惣菜と同様に「タイパ」「おいしい」ニーズに応える商品として、冷凍食品も強化。地域最大級の900品目をそろえる。特に専門店メニューや全国各地のスイーツを強化。主菜と副菜がセットになったワンディッシュ(ワンプレート)やロック・フィールドの「神戸コロッケ」「RFFF(ルフフフ)」の惣菜メニュー、さらに韓国グルメなど専門店の味が手軽に楽しめる商品をそろえた。
冷凍スイーツでは各地域で人気のアイスを「ご当地アイスコーナー」として展開する他、和菓子や洋菓子なども展開。その他、時短調理に便利な冷凍野菜では、蒸してから急速冷凍することで甘さとうまさを凝縮させた蒸しカボチャ、蒸し玉ネギスライスなどを品揃え。

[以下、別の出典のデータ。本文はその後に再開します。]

-- ==== Sys2Proof/Machine/Ops.lean ====
section
/-! DEFINITION. The shared operations: the simulator's register file, the updates of the state, the bus and delay ports
(10_state.md R30 and R31), the transport primitives (40_transport.md R103 to R107), and how a request ends (respond,
raise an error, refuse: 00_scope.md R13). -/

namespace Sys2Proof.Machine

/-! ### The simulator's register file (20_memory.md R62) -/

/-- What an unlisted register of the simulator holds (95_test_vectors.md section 3, log 6). -/
def Memory.unlisted : Byte := 0

/-- The byte of register `a`. -/
def Memory.read : Memory → Nat → Byte
  | [], _ => Memory.unlisted
  | (k, v) :: m, a => if k = a then v else Memory.read m a

/-- Put an entry in front, unless it equals what an unlisted register holds. -/
def Memory.put (a : Nat) (v : Byte) (m : Memory) : Memory := if v = Memory.unlisted then m else (a, v) :: m

/-- Write `v` to register `a`, keeping the canonical form. -/
def Memory.write : Memory → Nat → Byte → Memory
  | [], a, v => Memory.put a v []
  | (k, w) :: m, a, v =>
    if a < k then Memory.put a v ((k, w) :: m)
    else if a = k then Memory.put a v m
    else (k, w) :: Memory.write m a v

/-- `sim[a] ++ … ++ sim[a+n-1]`, in ascending address order (20_memory.md R55 and R62). -/
def Memory.readBytes (m : Memory) (a : Nat) : (n : Nat) → Vector Byte n
  | 0 => #v[]
  | n + 1 => (Memory.readBytes m a n).push (m.read (a + n))

/-- The canonical form: addresses strictly rising, no entry equal to what an unlisted register holds. -/
def Memory.wf : Memory → Bool
  | [] => true
  | (k, v) :: m => decide (v ≠ Memory.unlisted) && m.all (fun c => decide (k < c.1)) && Memory.wf m

/-! ### Updates of the state -/

/-- Record an event in the trace (10_state.md R33). -/
def State.record (s : State) (e : Event) : State := { s with trace := s.trace ++ [e] }

/-- Take the request `r` from the request port; `rest` is still to be presented (10_state.md R32 and R33). -/
def State.accept (s : State) (r : Request) (rest : List Request) : State :=
  { s with requests := rest, outcome := .pending, trace := s.trace ++ [.request r] }

/-- Present a response: the request ends (00_scope.md R13, 10_state.md R32). -/
def State.present (s : State) (r : Response) : State :=
  { s with outcome := .responded r, trace := s.trace ++ [.response r] }

/-- `respond(data)`: the request ends with status `OK` (00_scope.md R13). -/
def State.respond (s : State) (data : List Byte) : State := s.present (.ok data)

/-- The error kinds of 60_exceptions.md R200. -/
inductive ErrorKind where
  | busError (e : BusErr)
  | identityMismatch
  | invalidConfig
  | notReady
  deriving DecidableEq, Repr

/-- The response of an error (60_exceptions.md R200). -/
def ErrorKind.response : ErrorKind → Response
  | .busError e => .busError e
  | .identityMismatch => .identityMismatch
  | .invalidConfig => .invalidConfig
  | .notReady => .notReady

/-- `raise E(info)`: the request ends with the status `E`; state writes already made stay made (00_scope.md R13). This
is all there is to taking an exception: no state is saved, there is no handler and no return (60_exceptions.md R208). -/
def State.raise (s : State) (e : ErrorKind) : State := s.present e.response

/-- `refuse(reason)`: the sticky mark is set, no response is presented, nothing else of `st` is written
(60_exceptions.md R209). -/
def State.refuse (s : State) (why : RefusalReason) : State :=
  { s with refused := true, outcome := .refusedFor why }

/-- The block stays inside the request, waiting for a port (60_exceptions.md R206). -/
def State.stall (s : State) (w : PortWait) : State := { s with outcome := .stuckOn w }

/-- Write the staging. -/
def State.setStg (s : State) (x : Settings) : State := { s with stg := x }

/-- Write the built config. -/
def State.setCfg (s : State) (c : Option BuiltConfig) : State := { s with cfg := c }

/-- Write the device's state. -/
def State.setDev (s : State) (d : DevState) : State := { s with dev := d }

/-- Write the device's config. -/
def State.setDevCfg (s : State) (c : Option BuiltConfig) : State := { s with devCfg := c }

/-- Write the simulator's register file. -/
def State.setSimRegs (s : State) (m : Memory) : State := { s with simRegs := m }

/-- Write the host's request stream (what the host does, not the block). -/
def State.setRequests (s : State) (rs : List Request) : State := { s with requests := rs }

/-! ### The ports -/

/-- The answer of a port as an operation sees it: none when the port never answers (60_exceptions.md R206), with the
state after the event. -/
abbrev Reply (α : Type) := Option (Answer α) × State

/-- Go on with the next operation of the same request after a successful answer; an error or a silent port ends it
(40_transport.md R105, 42_device.md R158). -/
def Reply.andThen {α β : Type} (r : Reply α) (k : α → State → Reply β) : Reply β :=
  match r with
  | (some (.ok a), s) => k a s
  | (some (.err e), s) => (some (.err e), s)
  | (none, s) => (none, s)

/-- End the request after the last operation: `k` on a successful answer, `BUS_ERROR(e)` with the fault unchanged on a
failed one (60_exceptions.md R200 and R201), nothing more when the port is silent (R206). -/
def Reply.finish {α : Type} (r : Reply α) (k : α → State → State) : State :=
  match r with
  | (some (.ok a), s) => k a s
  | (some (.err e), s) => s.raise (.busError e)
  | (none, s) => s

/-- The port event that would come next is the one its port never completes (10_state.md R34, log 7). -/
def State.portSilent (s : State) : Bool := decide (s.silentAt = some s.trace.portEvents)

/-- The fault the simulator's set `F` holds for the next transaction (20_memory.md R62). -/
def State.simFault (s : State) : Option BusErr := s.simFaults.lookup s.trace.transactions

/-- A free draw as an answer. -/
def drawn {α : Type} : Except BusErr α → Answer α
  | .ok a => .ok a
  | .error e => .err e

/-- A transaction of the simulator: `Err(e_j)` when its index is in `F`, else `Ok` (20_memory.md R62). -/
def simulated {α : Type} (f : Option BusErr) (a : α) : Answer α :=
  match f with
  | some e => .err e
  | none => .ok a

/-- The bytes an answer delivers, as the trace records them. -/
def recorded {n : Nat} : Answer (Vector Byte n) → Answer (List Byte)
  | .ok b => .ok b.toList
  | .err e => .err e

/-- The answer to `MemRead(addr, n)`: by the free oracle any `n` bytes or any fault (20_memory.md R60), by the simulator
R62's; none when the port is silent. -/
def State.readAnswer (s : State) (addr n : Nat) : Option (Answer (Vector Byte n)) :=
  if s.portSilent then none
  else
    match s.oracle with
    | .free => some (drawn (Config.readAnswer s.trace addr n))
    | .sim => some (simulated s.simFault (s.simRegs.readBytes addr n))

/-- The answer to `MemWrite(addr, 1, v)`: by the free oracle either (20_memory.md R60), by the simulator R62's; none
when the port is silent. -/
def State.writeAnswer (s : State) (addr : Nat) (v : Byte) : Option (Answer Unit) :=
  if s.portSilent then none
  else
    match s.oracle with
    | .free => some (drawn (Config.writeAnswer s.trace addr v))
    | .sim => some (simulated s.simFault ())

/-- What a write that the port answered leaves of the simulator's register file: the byte when it succeeded, nothing
when it failed (20_memory.md R62). The free oracle keeps no registers (R60). -/
def State.simRegsAfter (s : State) (addr : Nat) (v : Byte) (ans : Answer Unit) : Memory :=
  match s.oracle, ans with
  | .sim, .ok _ => s.simRegs.write addr v
  | .sim, .err _ => s.simRegs
  | .free, _ => s.simRegs

/-- `MemRead(addr, n)`: one read transaction (10_state.md R30). -/
def memRead (addr n : Nat) (s : State) : Reply (Vector Byte n) :=
  match s.readAnswer addr n with
  | some ans => (some ans, s.record (.read addr n (recorded ans)))
  | none => (none, s.stall (.read addr n))

/-- `MemWrite(addr, 1, v)`: one write transaction (10_state.md R30). -/
def memWrite (addr : Nat) (v : Byte) (s : State) : Reply Unit :=
  match s.writeAnswer addr v with
  | some ans => (some ans, (s.setSimRegs (s.simRegsAfter addr v ans)).record (.write addr v ans))
  | none => (none, s.stall (.write addr v))

/-- `Delay(ms)`: one event, which has no error result (10_state.md R31). -/
def delay (ms : Nat) (s : State) : Reply Unit :=
  if s.portSilent then (none, s.stall (.delay ms)) else (some (.ok ()), s.record (.delay ms))

/-! ### The transport primitives (40_transport.md R103 to R106) -/

/-- `TRead(addr)` (40_transport.md R103). -/
def tRead (addr : Nat) (s : State) : Reply Byte :=
  (memRead addr 1 s).andThen fun b s1 => (some (.ok b[0]), s1)

/-- `TWrite(addr, v)` (40_transport.md R104). -/
def tWrite (addr : Nat) (v : Byte) (s : State) : Reply Unit := memWrite addr v s

/-- The sequential fallback of `TBurst`: `n` reads of one byte at ascending addresses, stopping at the first that fails,
whose bytes are discarded (40_transport.md R105). -/
def seqRead (addr : Nat) : (n : Nat) → State → Reply (Vector Byte n)
  | 0, s => (some (.ok #v[]), s)
  | n + 1, s =>
    Reply.andThen (seqRead addr n s) fun out s1 =>
      Reply.andThen (memRead (addr + n) 1 s1) fun b s2 => (some (.ok (out.push b[0])), s2)

/-- `TBurst(addr, n)` (40_transport.md R105). -/
def tBurst (addr n : Nat) (s : State) : Reply (Vector Byte n) :=
  if s.params.framed then memRead addr n s else seqRead addr n s

/-- A list of one-byte writes in order, stopping at the first that fails (42_device.md R155 and R158). -/
def writeAll : List (Nat × Byte) → State → Reply Unit
  | [], s => (some (.ok ()), s)
  | (a, v) :: ws, s => Reply.andThen (tWrite a v s) fun _ s1 => writeAll ws s1

end Sys2Proof.Machine
end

トップバリュ グリーンアイのオーガニックの冷凍野菜も展開強化する。
畜産売場はファミリー、単身世帯の焼肉需要、「タイパ」需要に対応し、バーベーキューや焼肉用の商品を拡充。黒毛和牛やトップバリュ グリーンアイの「タスマニアビーフ」の商品展開や牛タン、ホルモン、火が通りやすい薄切り肉などを強化。
他、冷凍の味付け焼肉、ジンギスカンなど保存性の高い商品もコーナー展開する。
フライパンで簡単に調理できる商品として、豚肉、鶏肉の味付け肉を強化した他、加工肉ではおつまみやサラダ材料にも便利な「トップバリュ手仕込みローストビーフシルキーカット」「トップバリュグリーンアイナチュラル純輝鶏サラダチキン」などのPBを売り込む。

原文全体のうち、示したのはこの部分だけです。